A study in overall circulation found that people with cardiac conditions who danced for just 20 minutes three times weekly saw their heart health improve significantly more than those who stuck to their traditional cardio workouts. Dancing helps make your skeleton strong, according to the National Osteoporosis Foundation, AND, it works wonders for overall body chemistry. Researchers confirmed overall health benefits by comparing dancers to non-dancers and found evidence that dancing may preserve and enhance both motor skills and perceptual abilities.
Dancing releases ample flow of mood-improving chemicals that creates elevation of your overall mental state. Just one lively dance session can slay depression more than vigorous exercise or simply listening to upbeat music. According to a study in The Arts in Psychotherapy, having a dance partner leads to less stress and stronger social bonds—key factors in mental and physical health.
Saving Your Mind, Literally…
Dancing enhances your memory, coordination and focus by giving it an intense workout—leading to stronger synapses and beefed-up gray matter. In a New England Journal of Medicine study they reported that out of 11 physical activities, dancing was the ONLY one that actually lowered dementia risk by a whopping 76 percent. Maybe the question should now be, “May I have this dance? A better question to ask rather than what drug should I take for the beginning symptoms of dementia or any other cognitive disorder?” Just a thought…
The study results showed that dancers are sharper in the short-term and less likely to succumb to debilitating brain diseases of all kinds in the short and long term.
A 2003 study in the New England Journal of Medicine found that ballroom dancing at least twice a week made people less likely to develop or accelerate dementia. It also showed that people with Alzheimer’s disease were able to recall forgotten memories when they dance to music they used to know. Not ambulatory? Try chair-dancing, it’s very therapeutic for those with physical limitations.

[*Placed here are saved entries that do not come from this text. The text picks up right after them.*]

-- ==== Sys2Proof/Laws/Updates.lean ====
section
/-!
SUPPORT. How far a direct update of some groups of the state moves it, for each combination of groups the operations update
together.
-/

namespace Sys2Proof.Machine
open Sys2Proof

/-- An update of the groups `gs`: the blocks of registers apart. -/
theorem Only.upd {gs fs : List Field} {s t : State} (hs : gs.all (fun g => fs.contains g) = true)
    (hb : ∀ b, Field.blk b ∉ fs → ∀ a, a / 0x10000 = b.val → t.rg a = s.rg a)
    (h : ∀ f, (∀ b, f ≠ .blk b) → f ∉ gs → Same f s t) : Only fs s t := by
  intro f hf
  by_cases hk : ∃ b, f = .blk b
  · obtain ⟨b, rfl⟩ := hk
    exact hb b hf
  · exact h f (fun b hb => hk ⟨b, hb⟩) (fun hg => hf (by simpa using List.all_eq_true.1 hs f hg))

/-- One group that changes is among the groups named. -/
theorem Only.of {gs fs : List Field} {s t : State} (hs : gs.all (fun g => fs.contains g) = true) (h : Only gs s t) : Only fs s t :=
  fun f hf => h f (fun hg => hf (by simpa using List.all_eq_true.1 hs f hg))

theorem Moves.upd_regs {fs : List Field} {s x : State} {regs : Store Word}
    (hs : ([.regs] : List Field).all (fun g => fs.contains g) = true) (hb : ∀ b, Field.blk b ∉ fs → ∀ a, a / 0x10000 = b.val → Store.get regReset regs a = Store.get regReset x.regs a) (hr : Store.wf regReset x.regs = true → Store.wf regReset regs = true)
    (h : Moves fs s x) :
    Moves fs s (State.mk x.pending regs x.snap x.heldW x.sys x.clk x.tmp x.tim x.ports x.net x.msn x.sht x.wrp x.pen x.slv x.bal x.bem x.key x.hst x.par x.evt x.otp x.nor x.nand x.fresh x.out) :=
  Moves.upd (Only.upd hs (hb) (fun f hb hf => by cases f <;> first | exact (hf (by decide)).elim | rfl | exact (hb _ rfl).elim))
    hr id id id OtpGrows.same h

theorem Moves.upd_snap {fs : List Field} {s x : State} {snap : Store (Option Word)}
    (hs : ([.snap] : List Field).all (fun g => fs.contains g) = true) 
    (h : Moves fs s x) :
    Moves fs s (State.mk x.pending x.regs snap x.heldW x.sys x.clk x.tmp x.tim x.ports x.net x.msn x.sht x.wrp x.pen x.slv x.bal x.bem x.key x.hst x.par x.evt x.otp x.nor x.nand x.fresh x.out) :=
  Moves.upd (Only.upd hs (fun _ _ _ _ => rfl) (fun f hb hf => by cases f <;> first | exact (hf (by decide)).elim | rfl | exact (hb _ rfl).elim))
    id id id id OtpGrows.same h

theorem Moves.upd_heldW {fs : List Field} {s x : State} {heldW : Store (Option Word)}
    (hs : ([.heldW] : List Field).all (fun g => fs.contains g) = true) 
    (h : Moves fs s x) :
    Moves fs s (State.mk x.pending x.regs x.snap heldW x.sys x.clk x.tmp x.tim x.ports x.net x.msn x.sht x.wrp x.pen x.slv x.bal x.bem x.key x.hst x.par x.evt x.otp x.nor x.nand x.fresh x.out) :=
  Moves.upd (Only.upd hs (fun _ _ _ _ => rfl) (fun f hb hf => by cases f <;> first | exact (hf (by decide)).elim | rfl | exact (hb _ rfl).elim))
    id id id id OtpGrows.same h

theorem Moves.upd_sys {fs : List Field} {s x : State} {sys : Sys}
    (hs : ([.sys] : List Field).all (fun g => fs.contains g) = true) 
    (h : Moves fs s x) :
    Moves fs s (State.mk x.pending x.regs x.snap x.heldW sys x.clk x.tmp x.tim x.ports x.net x.msn x.sht x.wrp x.pen x.slv x.bal x.bem x.key x.hst x.par x.evt x.otp x.nor x.nand x.fresh x.out) :=
  Moves.upd (Only.upd hs (fun _ _ _ _ => rfl) (fun f hb hf => by cases f <;> first | exact (hf (by decide)).elim | rfl | exact (hb _ rfl).elim))
    id id id id OtpGrows.same h

theorem Moves.upd_clk {fs : List Field} {s x : State} {clk : Clk}
    (hs : ([.clk] : List Field).all (fun g => fs.contains g) = true) 
    (h : Moves fs s x) :
    Moves fs s (State.mk x.pending x.regs x.snap x.heldW x.sys clk x.tmp x.tim x.ports x.net x.msn x.sht x.wrp x.pen x.slv x.bal x.bem x.key x.hst x.par x.evt x.otp x.nor x.nand x.fresh x.out) :=
  Moves.upd (Only.upd hs (fun _ _ _ _ => rfl) (fun f hb hf => by cases f <;> first | exact (hf (by decide)).elim | rfl | exact (hb _ rfl).elim))
    id id id id OtpGrows.same h

theorem Moves.upd_tmp {fs : List Field} {s x : State} {tmp : Temple}
    (hs : ([.tmp] : List Field).all (fun g => fs.contains g) = true) 
    (h : Moves fs s x) :
    Moves fs s (State.mk x.pending x.regs x.snap x.heldW x.sys x.clk tmp x.tim x.ports x.net x.msn x.sht x.wrp x.pen x.slv x.bal x.bem x.key x.hst x.par x.evt x.otp x.nor x.nand x.fresh x.out) :=
  Moves.upd (Only.upd hs (fun _ _ _ _ => rfl) (fun f hb hf => by cases f <;> first | exact (hf (by decide)).elim | rfl | exact (hb _ rfl).elim))
    id id id id OtpGrows.same h

theorem Moves.upd_tim {fs : List Field} {s x : State} {tim : Tim}
    (hs : ([.tim] : List Field).all (fun g => fs.contains g) = true) 
    (h : Moves fs s x) :
    Moves fs s (State.mk x.pending x.regs x.snap x.heldW x.sys x.clk x.tmp tim x.ports x.net x.msn x.sht x.wrp x.pen x.slv x.bal x.bem x.key x.hst x.par x.evt x.otp x.nor x.nand x.fresh x.out) :=
  Moves.upd (Only.upd hs (fun _ _ _ _ => rfl) (fun f hb hf => by cases f <;> first | exact (hf (by decide)).elim | rfl | exact (hb _ rfl).elim))
    id id id id OtpGrows.same h

theorem Moves.upd_ports {fs : List Field} {s x : State} {ports : Store Port}
    (hs : ([.ports] : List Field).all (fun g => fs.contains g) = true) (hp : Store.wf (fun _ => Port.blank) x.ports = true → Store.wf (fun _ => Port.blank) ports = true)
    (h : Moves fs s x) :
    Moves fs s (State.mk x.pending x.regs x.snap x.heldW x.sys x.clk x.tmp x.tim ports x.net x.msn x.sht x.wrp x.pen x.slv x.bal x.bem x.key x.hst x.par x.evt x.otp x.nor x.nand x.fresh x.out) :=
  Moves.upd (Only.upd hs (fun _ _ _ _ => rfl) (fun f hb hf => by cases f <;> first | exact (hf (by decide)).elim | rfl | exact (hb _ rfl).elim))
    id hp id id OtpGrows.same h

theorem Moves.upd_net {fs : List Field} {s x : State} {net : Net}
    (hs : ([.net] : List Field).all (fun g => fs.contains g) = true) 
    (h : Moves fs s x) :
    Moves fs s (State.mk x.pending x.regs x.snap x.heldW x.sys x.clk x.tmp x.tim x.ports net x.msn x.sht x.wrp x.pen x.slv x.bal x.bem x.key x.hst x.par x.evt x.otp x.nor x.nand x.fresh x.out) :=
  Moves.upd (Only.upd hs (fun _ _ _ _ => rfl) (fun f hb hf => by cases f <;> first | exact (hf (by decide)).elim | rfl | exact (hb _ rfl).elim))
    id id id id OtpGrows.same h

theorem Moves.upd_msn {fs : List Field} {s x : State} {msn : Msn}
    (hs : ([.msn] : List Field).all (fun g => fs.contains g) = true) 
    (h : Moves fs s x) :
    Moves fs s (State.mk x.pending x.regs x.snap x.heldW x.sys x.clk x.tmp x.tim x.ports x.net msn x.sht x.wrp x.pen x.slv x.bal x.bem x.key x.hst x.par x.evt x.otp x.nor x.nand x.fresh x.out) :=
  Moves.upd (Only.upd hs (fun _ _ _ _ => rfl) (fun f hb hf => by cases f <;> first | exact (hf (by decide)).elim | rfl | exact (hb _ rfl).elim))
    id id id id OtpGrows.same h

theorem Moves.upd_sht {fs : List Field} {s x : State} {sht : Sht}
    (hs : ([.sht] : List Field).all (fun g => fs.contains g) = true) 
    (h : Moves fs s x) :
    Moves fs s (State.mk x.pending x.regs x.snap x.heldW x.sys x.clk x.tmp x.tim x.ports x.net x.msn sht x.wrp x.pen x.slv x.bal x.bem x.key x.hst x.par x.evt x.otp x.nor x.nand x.fresh x.out) :=
  Moves.upd (Only.upd hs (fun _ _ _ _ => rfl) (fun f hb hf => by cases f <;> first | exact (hf (by decide)).elim | rfl | exact (hb _ rfl).elim))
    id id id id OtpGrows.same h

When non-dancers, and my clients, find out I’ve danced for…more years than I’d like to admit…they want to know what type of dancing should they begin with. That’s a hard question because it depends on individual mobility and rhythm choices—maybe the following will help you get motivated.
Newbies: Line Dancing—The rhythm is generally easy-to-follow, movements are repetitive and easy to catch-on…life in the country lane of line dancing is fun and you don’t need a partner.
Burning Calories: Zumba—The type of dancing you see on television simply scorches the calories but its professional moves at professional speed are NOT for those untrained and out-of-shape. For something similar and more accessible, check out Zumba—the pace is intense but fun and you burn about 250 calories in just 30 minutes…and how can you resist all those beats?
Mood-Booster: Swing—You need a partner to dance swing and the touch factor, along with the high-energy music beat, helps trigger a mood-enhancing hormone called oxytocin—the “happy” hormone.
Strength/Endurance: Pole Dancing—I have to admit I tried it once and almost killed myself. Yes, this is great for toning your lower body and the activity at the pole provides great upper body and arm strength but you have to be in really good shape OR?
Stress-Relief: DANCE—any dance, just get out, find friends who will support your efforts and dance to upbeat music to not only reap the health benefits for your body but also for your mind as camaraderie helps to blow-out that excess stress.
The Way I See It….
If you’re not inclined to exercise or not motivated by that dusty treadmill in the corner, yet motivated to get healthier and fit, dust-off those dancing shoes and kick-up your heels…doctors’ orders!